Local officials not keen on green arithmetic

By Sun Xiaohua and Xin Dingding (China Daily)
Updated: 2006-12-11 06:56

The central government's bid to factor in the cost of environmental degradation into economic growth with the introduction of "Green GDP" has run into opposition from some local governments.

"There is no consensus on (adopting) Green GDP (standards) among local governments," Wang Jinnan, vice-president of the Chinese Academy for Environmental Planning and head of the Research Team on Green GDP, said over the weekend, admitting that the pilot project has failed to take off.

"Just a few days ago, some provinces and municipalities said they wanted to withdraw from the Green GDP trial."

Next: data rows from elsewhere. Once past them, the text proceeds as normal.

-- ==== Sys2Proof/Certificates/Slice0/Obligations.lean ====
section
/-! DEFINITION. The statements for the provers. Each docstring names the rule of spec/ the statement formalises; where a clause
rests on a choice of the model, the docstring says so and names the log entry. -/

open Sys2Proof Sys2Proof.Machine

/-! ### Encoding -/

/-- Rules R110 to R114, R117: the words of every command, with every operand at every value, decode to it, and the words that
follow are left for the next command. -/
def Obligations.DecodeReadsEveryEncoding : Prop :=
  ∀ (i : Instr) (rest : List Word), decode (encode i ++ rest) = .command i rest

/-- Rules R110 to R114: what is decoded as a command is exactly that command's words. -/
def Obligations.DecodedCommandsReencode : Prop :=
  ∀ (ws : List Word) (i : Instr) (rest : List Word), decode ws = .command i rest → encode i ++ rest = ws

/-- Rule R116. -/
def Obligations.ReservedOpcodesAnswerErrCmd : Prop :=
  ∀ (port : Port) (s : State) (w : Word) (ws : List Word),
    (0x03 ≤ (opcodeOf w).toNat ∧ (opcodeOf w).toNat ≤ 0x0F ∨ 0x16 ≤ (opcodeOf w).toNat ∧ (opcodeOf w).toNat ≤ 0x1E ∨
      0x21 ≤ (opcodeOf w).toNat) →
    (match port with
      | .producer => s.inP
      | .consumer => s.inC) = w :: ws →
    runPort port s = .next (respond .errCmd 0
      { s.take port ws with status := { s.status with errCmd := true } })

/-- Rule R111. -/
def Obligations.LengthFollowsFromOpcode : Prop :=
  ∀ (w : Word) (ws : List Word),
    (opcodeOf w = 0x02 →
      decode [w] = .incomplete ∧ ∀ d : Word, decode (w :: d :: ws) = .command (.wr (immOf w) d) ws) ∧
    (opcodeOf w ≠ 0x02 →
      (∃ i, (encode i).length = 1 ∧ decode (w :: ws) = .command i ws) ∨ decode (w :: ws) = .reserved (opcodeOf w) ws)

/-- A sanity statement over words written out from rule R114. -/
def Obligations.SpecWordsDecode : Prop :=
  decode [0x00ABCDEF] = .command (.nop 0xABCDEF) [] ∧ decode [0x0108000A] = .command (.rd 0x08000A) [] ∧
    decode [0x02000007, 0x473B8000] = .command (.wr 0x000007 0x473B8000) [] ∧
    decode [0x10FFFFFF] = .command (.acc 0xFFFFFF) [] ∧ decode [0x11000000] = .command (.fwr 0) [] ∧
    decode [0x12000000] = .command (.dyn 0) [] ∧ decode [0x13000000] = .command (.env 0) [] ∧
    decode [0x14000000] = .command (.thd 0) [] ∧ decode [0x15000000] = .command (.trig 0) [] ∧
    decode [0x1F000000] = .command (.srst 0) [] ∧ decode [0x20000002] = .command (.frd 2) [] ∧
    decode [0x03000000] = .reserved 0x03 []

/-- Rule R85, the adapter clause: a byte stream that sends bits 7:0 of each word first has one reading. -/
def Obligations.AdapterBytesCarryWords : Prop :=
  ∀ ws : List Word, wordsOfBytes (ws.flatMap bytesOfWord) = ws ∧
    ∀ w ∈ ws, (bytesOfWord w).head? = some (w.extractLsb' 0 8)

/-! ### Steps, responses and errors -/

/-- A step whose turn is a port's whole command runs the command that port has received: `exec` of it at the state with the
turn and the command's words consumed and the port noted. Where no turn is decided and one port alone has work, the turn is
that port's. The turns are the model's (log 2). -/
def Obligations.StepRunsTheReceivedCommand : Prop :=
  (∀ (s : State) (ts : List Turn) (i : Instr) (rest : List Word),
    s.sched = .wholeP :: ts → s.inFlight = none → decode s.inP = .command i rest →
    step s = exec i { s with sched := ts, port := .producer, inP := rest }) ∧
  (∀ (s : State) (ts : List Turn) (i : Instr) (rest : List Word),
    s.sched = .portC :: ts → decode s.inC = .command i rest →
    step s = exec i { s with sched := ts, port := .consumer, inC := rest }) ∧
  (∀ (s : State) (i : Instr) (rest : List Word),
    s.sched = [] → s.inFlight = none → decode s.inP = .command i rest → decode s.inC = .incomplete →
    step s = exec i { s with port := .producer, inP := rest }) ∧
  ∀ (s : State) (i : Instr) (rest : List Word),
    s.sched = [] → s.inFlight = none → decode s.inP = .incomplete → decode s.inC = .command i rest →
    step s = exec i { s with port := .consumer, inC := rest }

/-- Rule R334's last sentence: a block with no command received and none under way does not change. The hypotheses take in a
port that has received a WR's first word and not its DATA word: rule R111 makes the next word the DATA word, and that the port
waits for it is the model's reading (log 17, DEDUCED). The premise that no turn is decided is about the model's own turns
(log 2, DESIGN CHOICE). -/
def Obligations.IdleBlockDoesNotChange : Prop :=
  ∀ s : State, s.sched = [] → s.inFlight = none → decode s.inP = .incomplete → decode s.inC = .incomplete →
    step s = .next s

/-- Rule R118. -/
def Obligations.EveryCommandReturnsOneResponse : Prop :=
  (RespCode.ok.toBits = 0 ∧ RespCode.errCmd.toBits = 1 ∧ RespCode.errAddr.toBits = 2 ∧ RespCode.errPort.toBits = 3) ∧
  ∀ (i : Instr) (s : State), ∃ (t : State) (r : Response), exec i s = .next t ∧
    (match s.port with
      | .producer => t.outP = s.outP ++ [r] ∧ t.outC = s.outC
      | .consumer => t.outC = s.outC ++ [r] ∧ t.outP = s.outP) ∧
    r.data = if r.code = .ok then
        (match i with
          | .rd a => readWord s a
          | .frd m => BitVec.ofNat 32 (min m.toNat s.fifo.count)
          | _ => 0)
      else 0

/-- Rules R320 to R322: a command answered with an error sets its one STATUS bit and changes nothing else. -/
def Obligations.ErrorAnswersChangeOneStatusBit : Prop :=
  ∀ (i : Instr) (s t : State) (r : Response), exec i s = .next t → t.lastResponse = some r → r.code ≠ .ok →
    ∃ f : Flag, r.code.flag = some f ∧ t = respond r.code 0 { s with status := s.status.setFlag f true }

/-- Rule R322: the error bits stay 1 until a WR of STATUS writes 1 to them or SRST. -/
def Obligations.ErrorBitsAreSticky : Prop :=
  ∀ (i : Instr) (s t : State), exec i s = .next t → (∀ d, i ≠ .wr statusAddr d) → (∀ imm, i ≠ .srst imm) →
    (s.status.errCmd → t.status.errCmd) ∧ (s.status.errAddr → t.status.errAddr) ∧ (s.status.errPort → t.status.errPort)

/-- Rule R115: a producer command on Port C, and FRD on Port P, answers ERR_PORT and changes nothing but STATUS.ERR_PORT; NOP,
RD and WR run on both ports. -/
def Obligations.OpcodesAreTiedToPorts : Prop :=
  (∀ (i : Instr) (s : State), i.wellFormed s.port = false →
    exec i s = .next (respond .errPort 0 { s with status := { s.status with errPort := true } })) ∧
  (∀ (port : Port) (imm : BitVec 24), (Instr.nop imm).wellFormed port = true ∧ (Instr.rd imm).wellFormed port = true ∧
    (∀ d, (Instr.wr imm d).wellFormed port = true) ∧
    (Instr.acc imm).wellFormed port = (port == .producer) ∧ (Instr.fwr imm).wellFormed port = (port == .producer) ∧
    (Instr.dyn imm).wellFormed port = (port == .producer) ∧ (Instr.env imm).wellFormed port = (port == .producer) ∧
    (Instr.thd imm).wellFormed port = (port == .producer) ∧ (Instr.trig imm).wellFormed port = (port == .producer) ∧
    (Instr.srst imm).wellFormed port = (port == .producer) ∧ (Instr.frd imm).wellFormed port = (port == .consumer)) ∧
  ∀ (s : State) (imm : BitVec 24) (d : Word),
    exec (.nop imm) s = .next (respond .ok 0 s) ∧
    exec (.rd 0x000000) s = .next (respond .ok 0x57424131 s) ∧
    exec (.wr 0x000001 d) s = .next (respond .ok 0 { s with status := s.status.writeOneToClear d })

/-- Rules R82 to R84 and R119: the address errors of RD and WR, in their order. Unmapped and reserved addresses first, then the
port's rights, then the bounds, then read-only words. -/
def Obligations.AccessErrorsInOrder : Prop :=
  ∀ (s : State) (a : BitVec 24) (d : Word),
    let region := a.toNat / 0x10000
    let index := a.toNat % 0x10000
    let errAddr := respond .errAddr 0 { s with status := { s.status with errAddr := true } }
    let errPort := respond .errPort 0 { s with status := { s.status with errPort := true } }
    (0x08 < region ∨ region = 0 ∧ 0x24 < index → exec (.rd a) s = .next errAddr ∧ exec (.wr a d) s = .next errAddr) ∧
    (s.port = .producer → region = 0x08 → exec (.rd a) s = .next errPort ∧ exec (.wr a d) s = .next errPort) ∧
    (s.port = .consumer → 0x01 ≤ region → region ≤ 0x03 →
      exec (.rd a) s = .next errPort ∧ exec (.wr a d) s = .next errPort) ∧
    (s.port = .consumer → 0x04 ≤ region → region ≤ 0x07 → exec (.wr a d) s = .next errPort) ∧
    (s.port = .consumer → region = 0 → index ≤ 0x24 → index ≠ 1 → exec (.wr a d) s = .next errPort) ∧
    (s.port = .producer → 0x01 ≤ region → region ≤ 0x03 → s.blkMax.val ≤ index →
      exec (.rd a) s = .next errAddr ∧ exec (.wr a d) s = .next errAddr) ∧
    (0x04 ≤ region → region ≤ 0x07 → 2 ^ s.order.val / 2 ≤ index →
      exec (.rd a) s = .next errAddr ∧ (s.port = .producer → exec (.wr a d) s = .next errAddr)) ∧
    (s.port = .consumer → region = 0x08 → s.fifoCap.val ≤ index → exec (.rd a) s = .next errAddr) ∧
    (s.port = .consumer → region = 0x08 → exec (.wr a d) s = .next errAddr) ∧
    (s.port = .producer → region = 0x06 ∨ region = 0x07 → exec (.wr a d) s = .next errAddr) ∧
    (s.port = .producer → region = 0 → index = 0 ∨ 0x05 ≤ index ∧ index ≤ 0x06 ∨ 0x0A ≤ index →
      exec (.wr a d) s = .next errAddr)

/-- Rule R141: a performed RD answers the word at the address, of a register or of a RAM region, and changes nothing. -/
def Obligations.RdAnswersTheWord : Prop :=
  (∀ (s : State) (index : Nat) (r : Register), Register.ofIndex index = some r →
    exec (.rd (BitVec.ofNat 24 index)) s = .next (respond .ok (r.read s) s)) ∧
  (∀ (s : State) (k : Nat), s.port = .producer → k < s.blkMax.val → ∀ base ∈ [0x010000, 0x020000, 0x030000],
    exec (.rd (BitVec.ofNat 24 (base + k))) s = .next (respond .ok (s.mem.read (base + k)) s)) ∧
  (∀ (s : State) (k : Nat), k < 2 ^ s.order.val / 2 → ∀ base ∈ [0x040000, 0x050000, 0x060000, 0x070000],
    exec (.rd (BitVec.ofNat 24 (base + k))) s = .next (respond .ok (s.mem.read (base + k)) s)) ∧
  ∀ (s : State) (k : Nat), s.port = .consumer → k < s.fifoCap.val →
    exec (.rd (BitVec.ofNat 24 (0x080000 + k))) s = .next (respond .ok (s.mem.read (0x080000 + k)) s)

While there are different definitions of Green GDP, it is basically a revision of traditional GDP by deducting resource and environmental costs in economic activities.

China is the first developing country to make such an attempt.

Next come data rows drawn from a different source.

-- ==== Sys2Proof/Laws/Memory.lean ====
section
/-! SUPPORT. Reading after writing, the canonical form under every memory operation, and writes to different words in either
order. -/

namespace Sys2Proof.Machine

/-! ### Cells -/

@[simp] theorem cellsGet_nil (a : Nat) : cellsGet [] a = none := rfl

theorem cellsGet_put (cs : List Cell) (a b : Nat) (v : Word) :
    cellsGet (cellsPut cs a v) b = if b = a then some v else cellsGet cs b := by
  induction cs with
  | nil => simp [cellsPut, cellsGet]
  | cons c cs ih =>
    obtain ⟨k, u⟩ := c
    by_cases h1 : a < k
    · simp [cellsPut, h1, cellsGet]
    · by_cases h2 : a = k
      · subst h2
        by_cases h3 : b = a <;> simp [cellsPut, cellsGet, h3]
      · by_cases h3 : b = k
        · subst h3; simp [cellsPut, cellsGet, h1, h2, Ne.symm h2]
        · simp [cellsPut, cellsGet, h1, h2, h3, ih]

theorem cellsGet_erase (cs : List Cell) (a b : Nat) :
    cellsGet (cellsErase cs a) b = if b = a then none else cellsGet cs b := by
  induction cs with
  | nil => simp [cellsErase]
  | cons c cs ih =>
    obtain ⟨k, u⟩ := c
    have ih' : cellsGet (List.filter (fun c => c.1 != a) cs) b = if b = a then none else cellsGet cs b := ih
    by_cases h2 : k = a
    · subst h2
      by_cases h3 : b = k
      · subst h3; simpa [cellsErase] using ih'
      · simp [cellsErase, cellsGet, h3, ih']
    · by_cases h3 : b = k
      · subst h3; simp [cellsErase, cellsGet, h2]
      · simp [cellsErase, cellsGet, h2, h3, ih']

theorem mem_cellsPut {cs : List Cell} {a : Nat} {v : Word} {c : Cell} (h : c ∈ cellsPut cs a v) :
    c = (a, v) ∨ c ∈ cs := by
  induction cs with
  | nil => simpa [cellsPut] using h
  | cons d cs ih =>
    obtain ⟨k, u⟩ := d
    unfold cellsPut at h
    split at h
    · simpa using h
    · split at h
      · rcases List.mem_cons.1 h with h | h
        · exact .inl h
        · exact .inr (List.mem_cons_of_mem _ h)
      · rcases List.mem_cons.1 h with h | h
        · exact .inr (h ▸ List.mem_cons_self)
        · exact (ih h).imp_right (List.mem_cons_of_mem _)

/-- The keys rise strictly, as a statement about pairs. -/
theorem cellsSorted_iff (cs : List Cell) : cellsSorted cs = true ↔ cs.Pairwise fun c d => c.1 < d.1 := by
  induction cs with
  | nil => simp [cellsSorted]
  | cons c cs ih =>
    cases cs with
    | nil => simp [cellsSorted]
    | cons d cs =>
      obtain ⟨a, v⟩ := c
      obtain ⟨b, u⟩ := d
      rw [cellsSorted, Bool.and_eq_true, ih, List.pairwise_cons (a := (a, v)), decide_eq_true_iff]
      constructor
      · rintro ⟨hab, hp⟩
        refine ⟨fun x hx => ?_, hp⟩
        rcases List.mem_cons.1 hx with rfl | hx
        · exact hab
        · exact hab.trans (List.rel_of_pairwise_cons hp hx)
      · rintro ⟨h, hp⟩
        exact ⟨h _ List.mem_cons_self, hp⟩

theorem cellsSorted_put {cs : List Cell} (h : cellsSorted cs = true) (a : Nat) (v : Word) :
    cellsSorted (cellsPut cs a v) = true := by
  rw [cellsSorted_iff] at h ⊢
  induction cs with
  | nil => simp [cellsPut]
  | cons d cs ih =>
    obtain ⟨k, u⟩ := d
    rw [List.pairwise_cons] at h
    unfold cellsPut
    split
    · rename_i hk
      refine List.pairwise_cons.2 ⟨fun x hx => ?_, List.pairwise_cons.2 h⟩
      rcases List.mem_cons.1 hx with rfl | hx
      · exact hk
      · exact lt_trans hk (h.1 x hx)
    · split
      · rename_i hk
        exact List.pairwise_cons.2 ⟨fun x hx => hk ▸ h.1 x hx, h.2⟩
      · rename_i hk hk'
        refine List.pairwise_cons.2 ⟨fun x hx => ?_, ih h.2⟩
        rcases mem_cellsPut hx with rfl | hx
        · simp only; omega
        · exact h.1 x hx

theorem cellsSorted_erase {cs : List Cell} (h : cellsSorted cs = true) (a : Nat) :
    cellsSorted (cellsErase cs a) = true := by
  rw [cellsSorted_iff] at h ⊢
  exact h.filter _

/-- Sorted cells are determined by what they give under each key: equal memories are equal data. -/
theorem cells_ext {cs ds : List Cell} (hc : cellsSorted cs = true) (hd : cellsSorted ds = true)
    (h : ∀ a, cellsGet cs a = cellsGet ds a) : cs = ds := by
  rw [cellsSorted_iff] at hc hd
  have none_of_lt : ∀ {es : List Cell} {k : Nat}, (∀ x ∈ es, k < x.1) → cellsGet es k = none := by
    intro es k
    induction es with
    | nil => intro _; rfl
    | cons e es ih =>
      intro hk
      obtain ⟨b, v⟩ := e
      have hb : k < b := hk _ List.mem_cons_self
      rw [cellsGet, if_neg (by omega), ih fun x hx => hk x (List.mem_cons_of_mem _ hx)]
  induction cs generalizing ds with
  | nil =>
    cases ds with
    | nil => rfl
    | cons d ds => obtain ⟨b, v⟩ := d; simpa [cellsGet] using h b
  | cons c cs ih =>
    obtain ⟨a, u⟩ := c
    cases ds with
    | nil => simpa [cellsGet] using h a
    | cons d ds =>
      obtain ⟨b, v⟩ := d
      rw [List.pairwise_cons] at hc hd
      have hab : a = b := by
        rcases lt_trichotomy a b with hlt | heq | hgt
        · have hn : cellsGet ((b, v) :: ds) a = none := none_of_lt fun x hx => by
            rcases List.mem_cons.1 hx with rfl | hx
            · exact hlt
            · exact hlt.trans (hd.1 x hx)
          simpa [cellsGet, hn] using (h a).trans hn
        · exact heq
        · have hn : cellsGet ((a, u) :: cs) b = none := none_of_lt fun x hx => by
            rcases List.mem_cons.1 hx with rfl | hx
            · exact hgt
            · exact hgt.trans (hc.1 x hx)
          simpa [cellsGet, hn] using (h b).symm.trans hn
      subst hab
      have huv : u = v := by simpa [cellsGet] using h a
      subst huv
      congr 1
      refine ih hc.2 hd.2 fun k => ?_
      by_cases hk : k = a
      · rw [hk, none_of_lt hc.1, none_of_lt hd.1]
      · simpa [cellsGet, hk] using h k

/-! ### RAM -/

/-- Reading the word just written, and any other word (rules R87, R92). -/
theorem Memory.read_write (m : Memory) (a b : Nat) (v : Word) :
    (m.write a v).read b = if b = a then v else m.read b := by
  unfold Memory.write
  by_cases ha : isSpectrum a = true
  · rw [if_pos ha]
    by_cases hv : v = spectrumReset a
    · rw [if_pos hv]
      by_cases hb : b = a
      · subst hb; simp [Memory.read, ha, cellsGet_erase, unlisted, hv]
      · by_cases hsb : isSpectrum b = true <;> simp [Memory.read, hsb, cellsGet_erase, hb]
    · rw [if_neg hv]
      by_cases hb : b = a
      · subst hb; simp [Memory.read, ha, cellsGet_put]
      · by_cases hsb : isSpectrum b = true <;> simp [Memory.read, hsb, cellsGet_put, hb]
  · rw [if_neg ha]
    by_cases hb : b = a
    · subst hb; simp [Memory.read, ha, cellsGet_put]
    · by_cases hsb : isSpectrum b = true <;> simp [Memory.read, hsb, cellsGet_put, hb]

theorem Memory.read_write_self (m : Memory) (a : Nat) (v : Word) : (m.write a v).read a = v := by
  simp [Memory.read_write]

theorem Memory.read_write_ne (m : Memory) {a b : Nat} (h : b ≠ a) (v : Word) : (m.write a v).read b = m.read b := by
  simp [Memory.read_write, h]

/-- After the spectrum is cleared its words read their reset values, and every other word reads as before. -/
theorem Memory.read_clearSpectrum (m : Memory) (a : Nat) :
    m.clearSpectrum.read a = if isSpectrum a then spectrumReset a else m.read a := by
  by_cases h : isSpectrum a = true <;> simp [Memory.read, Memory.clearSpectrum, h, unlisted]

theorem Memory.read_writeList (m : Memory) (base : Nat) (xs : List Word) (a : Nat) :
    (m.writeList base xs).read a =
      if base ≤ a ∧ a < base + xs.length then xs.getD (a - base) 0 else m.read a := by
  induction xs generalizing m base with
  | nil =>
    have : ¬(base ≤ a ∧ a < base + ([] : List Word).length) := by simp only [List.length_nil]; omega
    rw [Memory.writeList, if_neg this]
  | cons x xs ih =>
    rw [Memory.writeList, ih, Memory.read_write]
    by_cases h1 : a = base
    · subst h1; simp
    · by_cases h2 : base + 1 ≤ a ∧ a < base + 1 + xs.length
      · have h3 : base ≤ a ∧ a < base + (x :: xs).length := by simp only [List.length_cons]; omega
        rw [if_pos h2, if_pos h3]
        have : a - base = (a - (base + 1)) + 1 := by omega
        rw [this, List.getD_cons_succ]
      · have h3 : ¬(base ≤ a ∧ a < base + (x :: xs).length) := by simp only [List.length_cons]; omega
        rw [if_neg h2, if_neg h3, if_neg h1]

theorem Memory.block_congr {m m' : Memory} {base len : Nat}
    (h : ∀ j < len, m.read (base + j) = m'.read (base + j)) : m.block base len = m'.block base len := by
  unfold Memory.block
  exact List.map_congr_left fun j hj => h j (List.mem_range.1 hj)

@[simp] theorem Memory.length_block (m : Memory) (base len : Nat) : (m.block base len).length = len := by
  simp [Memory.block]

/-- The canonical form, clause by clause. -/
theorem Memory.wf_iff (m : Memory) :
    m.wf = true ↔ cellsSorted m.ram = true ∧ (∀ c ∈ m.ram, isPlainRam c.1 = true) ∧ cellsSorted m.spectrum = true ∧
      ∀ c ∈ m.spectrum, hasSpectrumWord c.1 = true ∧ c.2 ≠ spectrumReset c.1 := by
  simp [Memory.wf, List.all_eq_true, and_assoc, bne_iff_ne]

theorem isPlainRam_not_isSpectrum {a : Nat} (h : isPlainRam a = true) : isSpectrum a = false := by
  simp [isPlainRam, isSpectrum, basePreL, baseMagL, baseCons] at h ⊢
  omega

theorem hasSpectrumWord_isSpectrum {a : Nat} (h : hasSpectrumWord a = true) : isSpectrum a = true := by
  simp only [hasSpectrumWord, Bool.and_eq_true] at h; exact h.1

/-- A write to a word the RAM has keeps the canonical form. -/
theorem Memory.wf_write {m : Memory} (h : m.wf = true) {a : Nat} (ha : (isPlainRam a || hasSpectrumWord a) = true)
    (v : Word) : (m.write a v).wf = true := by
  rw [Memory.wf_iff] at h ⊢
  obtain ⟨h1, h2, h3, h4⟩ := h
  rcases (Bool.or_eq_true _ _).mp ha with hr | hs
  · have := isPlainRam_not_isSpectrum hr
    simp only [Memory.write, this, Bool.false_eq_true, if_false]
    refine ⟨cellsSorted_put h1 _ _, fun c hc => ?_, h3, h4⟩
    rcases mem_cellsPut hc with rfl | hc
    · exact hr
    · exact h2 c hc
  · simp only [Memory.write, hasSpectrumWord_isSpectrum hs, if_true]
    split
    · exact ⟨h1, h2, cellsSorted_erase h3 _, fun c hc => h4 c (List.mem_of_mem_filter hc)⟩
    · rename_i hv
      refine ⟨h1, h2, cellsSorted_put h3 _ _, fun c hc => ?_⟩
      rcases mem_cellsPut hc with rfl | hc
      · exact ⟨hs, hv⟩
      · exact h4 c hc

theorem Memory.wf_clearSpectrum {m : Memory} (h : m.wf = true) : m.clearSpectrum.wf = true := by
  rw [Memory.wf_iff] at h ⊢
  exact ⟨h.1, h.2.1, rfl, fun c hc => absurd hc List.not_mem_nil⟩

theorem Memory.wf_writeList {m : Memory} (h : m.wf = true) {base : Nat} {xs : List Word}
    (ha : ∀ j < xs.length, (isPlainRam (base + j) || hasSpectrumWord (base + j)) = true) :
    (m.writeList base xs).wf = true := by
  induction xs generalizing m base with
  | nil => exact h
  | cons x xs ih =>
    rw [Memory.writeList]
    refine ih (Memory.wf_write h (ha 0 (by simp)) x) fun j hj => ?_
    have := ha (j + 1) (by simp only [List.length_cons]; omega)
    rwa [show base + (j + 1) = base + 1 + j by omega] at this

theorem Memory.wf_reset : Memory.reset.wf = true := rfl

/-- Memories in canonical form are determined by the words they list and by what they read. -/
theorem Memory.ext_get {m m' : Memory} (h : m.wf = true) (h' : m'.wf = true)
    (hr : ∀ a, cellsGet m.ram a = cellsGet m'.ram a) (hs : ∀ a, cellsGet m.spectrum a = cellsGet m'.spectrum a) :
    m = m' := by
  rw [Memory.wf_iff] at h h'
  cases m; cases m'
  simp only at *
  rw [cells_ext h.1 h'.1 hr, cells_ext h.2.2.1 h'.2.2.1 hs]

theorem Memory.ram_write (m : Memory) (a b : Nat) (v : Word) :
    cellsGet (m.write a v).ram b = if isSpectrum a = false ∧ b = a then some v else cellsGet m.ram b := by
  unfold Memory.write
  by_cases ha : isSpectrum a = true
  · rw [if_pos ha]; split <;> simp [ha]
  · simp only [Bool.not_eq_true] at ha; simp [ha, cellsGet_put]

theorem Memory.spectrum_write (m : Memory) (a b : Nat) (v : Word) :
    cellsGet (m.write a v).spectrum b =
      if isSpectrum a = true ∧ b = a then (if v = spectrumReset a then none else some v) else cellsGet m.spectrum b := by
  unfold Memory.write
  by_cases ha : isSpectrum a = true
  · rw [if_pos ha]
    by_cases hv : v = spectrumReset a
    · simp [ha, hv, cellsGet_erase]
    · simp [ha, hv, cellsGet_put]
  · simp only [Bool.not_eq_true] at ha; simp [ha]

/-- Writes to two words the RAM has, in either order. -/
theorem Memory.write_comm {m : Memory} (h : m.wf = true) {a b : Nat} (hab : a ≠ b)
    (ha : (isPlainRam a || hasSpectrumWord a) = true) (hb : (isPlainRam b || hasSpectrumWord b) = true) (u v : Word) :
    (m.write a u).write b v = (m.write b v).write a u := by
  refine Memory.ext_get (Memory.wf_write (Memory.wf_write h ha u) hb v)
    (Memory.wf_write (Memory.wf_write h hb v) ha u) (fun c => ?_) (fun c => ?_)
  · simp only [Memory.ram_write]
    by_cases h1 : c = a <;> by_cases h2 : c = b <;> simp_all
  · simp only [Memory.spectrum_write]
    by_cases h1 : c = a <;> by_cases h2 : c = b <;> simp_all

/-- Every spectrum word the RAM has is among the addresses the clearing loops write (rules R293, R295). -/
theorem mem_spectrumAddresses {a : Nat} : a ∈ spectrumAddresses ↔ hasSpectrumWord a = true := by
  simp [spectrumAddresses, hasSpectrumWord, isSpectrum, baseMagL, baseMagR, basePhL, basePhR, baseCons,
    Config.binsMax]
  constructor
  · rintro ⟨k, hk, h⟩; omega
  · rintro ⟨⟨h1, h2⟩, h3⟩
    exact ⟨a % 0x10000, h3, by omega⟩

end Sys2Proof.Machine
end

In September, the State Environmental Protection Administration (SEPA) released the country's first Green GDP Report for 2004. It estimated that economic losses caused by environmental pollution amounted to 511.8 billion yuan (US$66 billion), or about 3.05 per cent of the country's GDP, that year.

The SEPA started a trial introduction of Green GDP in 10 provinces and municipalities last year; and Wang said the country plans to publish the Green GDP Report for 2005 in the first half of next year.

Despite all the difficulties, said Pan Yue, vice-minister of SEPA, the administration will continue to push for the project.

"Even if there is only one province left in the project, we will continue with our work," said Pan, a strong advocate of Green GDP.

Insiders said the controversy over Green GDP mainly stems from technical shortcomings in the survey about accurate figures for economic losses that result from environmental protection.

Pan said in China, environmental protection was different from the situation in other countries. It is not only a technical issue, but also involves politics, the economy and culture, he said.

Wang's research team and eight other people were given awards by the China Environment Culture Promotion Association on Saturday.